Content starts

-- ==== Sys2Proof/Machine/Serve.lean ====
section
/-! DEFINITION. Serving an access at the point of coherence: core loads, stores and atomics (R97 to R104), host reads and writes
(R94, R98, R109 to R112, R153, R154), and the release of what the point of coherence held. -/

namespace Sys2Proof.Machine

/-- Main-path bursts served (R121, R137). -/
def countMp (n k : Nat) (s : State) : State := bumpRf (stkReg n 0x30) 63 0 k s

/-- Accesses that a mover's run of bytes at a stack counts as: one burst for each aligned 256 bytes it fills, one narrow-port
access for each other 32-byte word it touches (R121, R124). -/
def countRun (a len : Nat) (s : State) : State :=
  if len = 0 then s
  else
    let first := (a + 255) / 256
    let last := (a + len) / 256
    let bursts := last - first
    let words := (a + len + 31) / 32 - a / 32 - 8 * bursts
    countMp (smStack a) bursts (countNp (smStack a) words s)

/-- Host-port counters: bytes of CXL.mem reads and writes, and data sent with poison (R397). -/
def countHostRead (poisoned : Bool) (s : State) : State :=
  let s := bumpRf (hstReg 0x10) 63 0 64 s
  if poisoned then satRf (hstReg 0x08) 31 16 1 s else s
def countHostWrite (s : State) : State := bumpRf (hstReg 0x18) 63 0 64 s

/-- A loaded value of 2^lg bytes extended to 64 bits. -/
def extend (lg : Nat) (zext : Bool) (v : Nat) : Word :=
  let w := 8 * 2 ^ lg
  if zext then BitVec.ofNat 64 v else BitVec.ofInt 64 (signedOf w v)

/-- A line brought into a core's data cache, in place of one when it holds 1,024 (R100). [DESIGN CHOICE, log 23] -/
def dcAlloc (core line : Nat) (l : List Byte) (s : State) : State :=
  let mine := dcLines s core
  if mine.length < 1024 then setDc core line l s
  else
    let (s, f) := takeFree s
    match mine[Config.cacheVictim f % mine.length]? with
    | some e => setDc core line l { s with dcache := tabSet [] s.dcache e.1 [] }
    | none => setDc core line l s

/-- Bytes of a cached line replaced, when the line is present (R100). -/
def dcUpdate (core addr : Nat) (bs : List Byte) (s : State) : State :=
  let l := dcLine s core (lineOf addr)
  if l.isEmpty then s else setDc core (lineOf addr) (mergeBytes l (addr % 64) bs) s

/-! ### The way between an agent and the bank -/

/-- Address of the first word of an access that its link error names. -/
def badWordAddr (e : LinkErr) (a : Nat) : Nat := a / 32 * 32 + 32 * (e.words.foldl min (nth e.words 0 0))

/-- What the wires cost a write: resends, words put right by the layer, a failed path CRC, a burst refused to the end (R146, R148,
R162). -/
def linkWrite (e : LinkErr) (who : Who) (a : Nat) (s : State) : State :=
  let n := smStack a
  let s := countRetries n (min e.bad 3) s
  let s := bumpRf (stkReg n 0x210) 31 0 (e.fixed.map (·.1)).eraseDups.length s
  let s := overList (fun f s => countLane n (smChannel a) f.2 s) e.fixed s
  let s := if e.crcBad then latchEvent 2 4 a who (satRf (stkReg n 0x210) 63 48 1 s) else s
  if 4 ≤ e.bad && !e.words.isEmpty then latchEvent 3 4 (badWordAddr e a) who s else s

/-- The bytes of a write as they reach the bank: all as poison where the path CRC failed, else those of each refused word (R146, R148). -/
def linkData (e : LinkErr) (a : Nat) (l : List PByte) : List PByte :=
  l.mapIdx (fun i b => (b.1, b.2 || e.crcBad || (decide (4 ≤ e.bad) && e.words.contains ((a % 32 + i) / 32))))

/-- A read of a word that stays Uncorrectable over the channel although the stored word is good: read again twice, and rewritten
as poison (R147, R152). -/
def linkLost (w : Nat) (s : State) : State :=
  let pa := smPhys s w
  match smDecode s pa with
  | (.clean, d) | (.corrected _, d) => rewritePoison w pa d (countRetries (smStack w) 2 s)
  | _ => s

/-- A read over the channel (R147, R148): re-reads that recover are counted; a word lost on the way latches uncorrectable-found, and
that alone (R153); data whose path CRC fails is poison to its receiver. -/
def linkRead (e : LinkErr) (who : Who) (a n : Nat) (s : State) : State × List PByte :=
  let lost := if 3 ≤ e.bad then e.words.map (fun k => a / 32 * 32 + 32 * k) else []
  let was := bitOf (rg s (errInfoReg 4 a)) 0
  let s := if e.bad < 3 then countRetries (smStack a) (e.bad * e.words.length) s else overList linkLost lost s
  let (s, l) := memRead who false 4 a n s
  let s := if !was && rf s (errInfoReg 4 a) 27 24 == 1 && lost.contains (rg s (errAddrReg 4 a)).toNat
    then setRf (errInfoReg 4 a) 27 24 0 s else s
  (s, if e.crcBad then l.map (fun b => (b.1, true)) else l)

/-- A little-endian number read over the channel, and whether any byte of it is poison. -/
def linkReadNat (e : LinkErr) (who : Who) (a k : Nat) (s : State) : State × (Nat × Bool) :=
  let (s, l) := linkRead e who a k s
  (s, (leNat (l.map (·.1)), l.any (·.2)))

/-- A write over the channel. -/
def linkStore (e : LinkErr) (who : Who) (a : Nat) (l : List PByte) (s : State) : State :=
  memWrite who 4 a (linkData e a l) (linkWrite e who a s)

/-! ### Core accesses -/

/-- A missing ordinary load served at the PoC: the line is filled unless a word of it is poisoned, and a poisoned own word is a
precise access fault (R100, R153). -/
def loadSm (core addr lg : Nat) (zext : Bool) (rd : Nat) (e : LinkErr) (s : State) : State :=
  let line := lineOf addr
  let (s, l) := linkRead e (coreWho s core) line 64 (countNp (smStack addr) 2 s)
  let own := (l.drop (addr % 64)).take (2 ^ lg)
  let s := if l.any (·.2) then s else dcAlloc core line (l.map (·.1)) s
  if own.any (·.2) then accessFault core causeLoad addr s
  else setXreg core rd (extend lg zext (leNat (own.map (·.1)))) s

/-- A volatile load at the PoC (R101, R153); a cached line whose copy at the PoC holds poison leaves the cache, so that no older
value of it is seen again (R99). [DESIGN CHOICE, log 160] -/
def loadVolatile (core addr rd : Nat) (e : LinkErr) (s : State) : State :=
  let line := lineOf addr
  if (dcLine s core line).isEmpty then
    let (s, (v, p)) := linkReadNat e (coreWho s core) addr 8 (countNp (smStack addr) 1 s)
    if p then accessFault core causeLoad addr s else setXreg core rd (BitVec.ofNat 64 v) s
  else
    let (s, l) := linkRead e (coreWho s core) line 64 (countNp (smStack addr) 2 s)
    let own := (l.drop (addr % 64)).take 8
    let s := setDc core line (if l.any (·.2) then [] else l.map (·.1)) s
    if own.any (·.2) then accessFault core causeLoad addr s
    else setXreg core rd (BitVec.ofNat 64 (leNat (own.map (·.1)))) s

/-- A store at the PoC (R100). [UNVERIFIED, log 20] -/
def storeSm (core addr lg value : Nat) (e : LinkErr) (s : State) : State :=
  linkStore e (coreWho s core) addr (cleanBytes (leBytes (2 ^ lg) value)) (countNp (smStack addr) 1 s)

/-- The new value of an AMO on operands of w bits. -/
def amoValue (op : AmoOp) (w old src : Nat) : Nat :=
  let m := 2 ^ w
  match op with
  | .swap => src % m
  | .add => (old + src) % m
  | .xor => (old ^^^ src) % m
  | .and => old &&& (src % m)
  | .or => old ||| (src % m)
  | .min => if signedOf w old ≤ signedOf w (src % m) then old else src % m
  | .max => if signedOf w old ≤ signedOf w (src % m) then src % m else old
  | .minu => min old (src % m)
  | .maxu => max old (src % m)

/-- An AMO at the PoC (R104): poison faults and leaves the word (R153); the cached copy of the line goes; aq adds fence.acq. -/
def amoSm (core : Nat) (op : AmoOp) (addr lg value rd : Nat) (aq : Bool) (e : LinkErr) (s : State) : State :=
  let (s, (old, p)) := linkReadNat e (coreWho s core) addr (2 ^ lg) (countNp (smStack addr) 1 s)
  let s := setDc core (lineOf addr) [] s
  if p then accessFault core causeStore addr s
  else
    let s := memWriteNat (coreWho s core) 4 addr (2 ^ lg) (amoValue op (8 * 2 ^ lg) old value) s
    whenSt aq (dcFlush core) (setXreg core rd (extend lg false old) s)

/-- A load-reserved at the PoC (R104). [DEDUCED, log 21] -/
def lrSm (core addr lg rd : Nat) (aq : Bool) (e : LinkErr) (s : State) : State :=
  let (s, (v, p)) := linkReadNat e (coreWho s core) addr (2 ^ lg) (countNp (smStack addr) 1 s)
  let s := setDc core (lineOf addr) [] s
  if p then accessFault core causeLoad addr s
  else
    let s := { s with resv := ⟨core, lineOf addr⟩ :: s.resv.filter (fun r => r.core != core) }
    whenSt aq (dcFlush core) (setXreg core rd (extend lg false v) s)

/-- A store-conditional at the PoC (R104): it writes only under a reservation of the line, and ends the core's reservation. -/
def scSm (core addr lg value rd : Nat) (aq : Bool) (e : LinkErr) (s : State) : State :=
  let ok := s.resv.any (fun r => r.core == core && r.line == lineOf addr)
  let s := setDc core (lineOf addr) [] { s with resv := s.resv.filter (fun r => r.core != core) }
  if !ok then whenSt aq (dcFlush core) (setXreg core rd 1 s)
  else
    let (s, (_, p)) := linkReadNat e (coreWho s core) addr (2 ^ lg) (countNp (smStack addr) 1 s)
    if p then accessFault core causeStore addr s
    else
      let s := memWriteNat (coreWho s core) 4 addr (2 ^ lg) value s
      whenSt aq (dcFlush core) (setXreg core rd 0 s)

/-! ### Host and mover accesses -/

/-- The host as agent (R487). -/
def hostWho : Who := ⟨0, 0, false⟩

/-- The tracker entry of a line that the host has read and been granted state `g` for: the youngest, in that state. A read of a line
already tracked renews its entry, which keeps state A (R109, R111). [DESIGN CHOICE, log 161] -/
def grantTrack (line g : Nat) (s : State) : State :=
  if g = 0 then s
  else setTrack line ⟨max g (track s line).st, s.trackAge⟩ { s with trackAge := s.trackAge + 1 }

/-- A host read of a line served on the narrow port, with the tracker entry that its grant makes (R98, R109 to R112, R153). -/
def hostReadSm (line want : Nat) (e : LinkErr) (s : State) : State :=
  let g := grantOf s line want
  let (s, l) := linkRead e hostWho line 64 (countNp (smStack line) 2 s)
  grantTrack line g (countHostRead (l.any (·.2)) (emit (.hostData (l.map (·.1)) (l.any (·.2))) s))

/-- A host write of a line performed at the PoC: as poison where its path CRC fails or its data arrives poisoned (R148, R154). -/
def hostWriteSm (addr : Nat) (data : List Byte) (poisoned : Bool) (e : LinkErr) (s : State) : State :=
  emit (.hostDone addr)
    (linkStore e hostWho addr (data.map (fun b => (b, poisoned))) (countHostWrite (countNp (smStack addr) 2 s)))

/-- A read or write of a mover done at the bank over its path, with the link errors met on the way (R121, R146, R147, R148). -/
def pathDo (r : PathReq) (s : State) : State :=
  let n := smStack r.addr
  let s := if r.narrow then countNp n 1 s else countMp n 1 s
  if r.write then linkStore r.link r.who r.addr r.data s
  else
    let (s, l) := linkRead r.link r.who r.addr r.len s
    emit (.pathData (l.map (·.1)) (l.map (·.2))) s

Content ends

Reproduce verbatim the lines above, from the line with "What the wires" through the line with "def linkData (e".

/-- What the wires cost a write: resends, words put right by the layer, a failed path CRC, a burst refused to the end (R146, R148,
R162). -/
def linkWrite (e : LinkErr) (who : Who) (a : Nat) (s : State) : State :=
  let n := smStack a
  let s := countRetries n (min e.bad 3) s
  let s := bumpRf (stkReg n 0x210) 31 0 (e.fixed.map (·.1)).eraseDups.length s
  let s := overList (fun f s => countLane n (smChannel a) f.2 s) e.fixed s
  let s := if e.crcBad then latchEvent 2 4 a who (satRf (stkReg n 0x210) 63 48 1 s) else s
  if 4 ≤ e.bad && !e.words.isEmpty then latchEvent 3 4 (badWordAddr e a) who s else s

/-- The bytes of a write as they reach the bank: all as poison where the path CRC failed, else those of each refused word (R146, R148). -/
def linkData (e : LinkErr) (a : Nat) (l : List PByte) : List PByte :=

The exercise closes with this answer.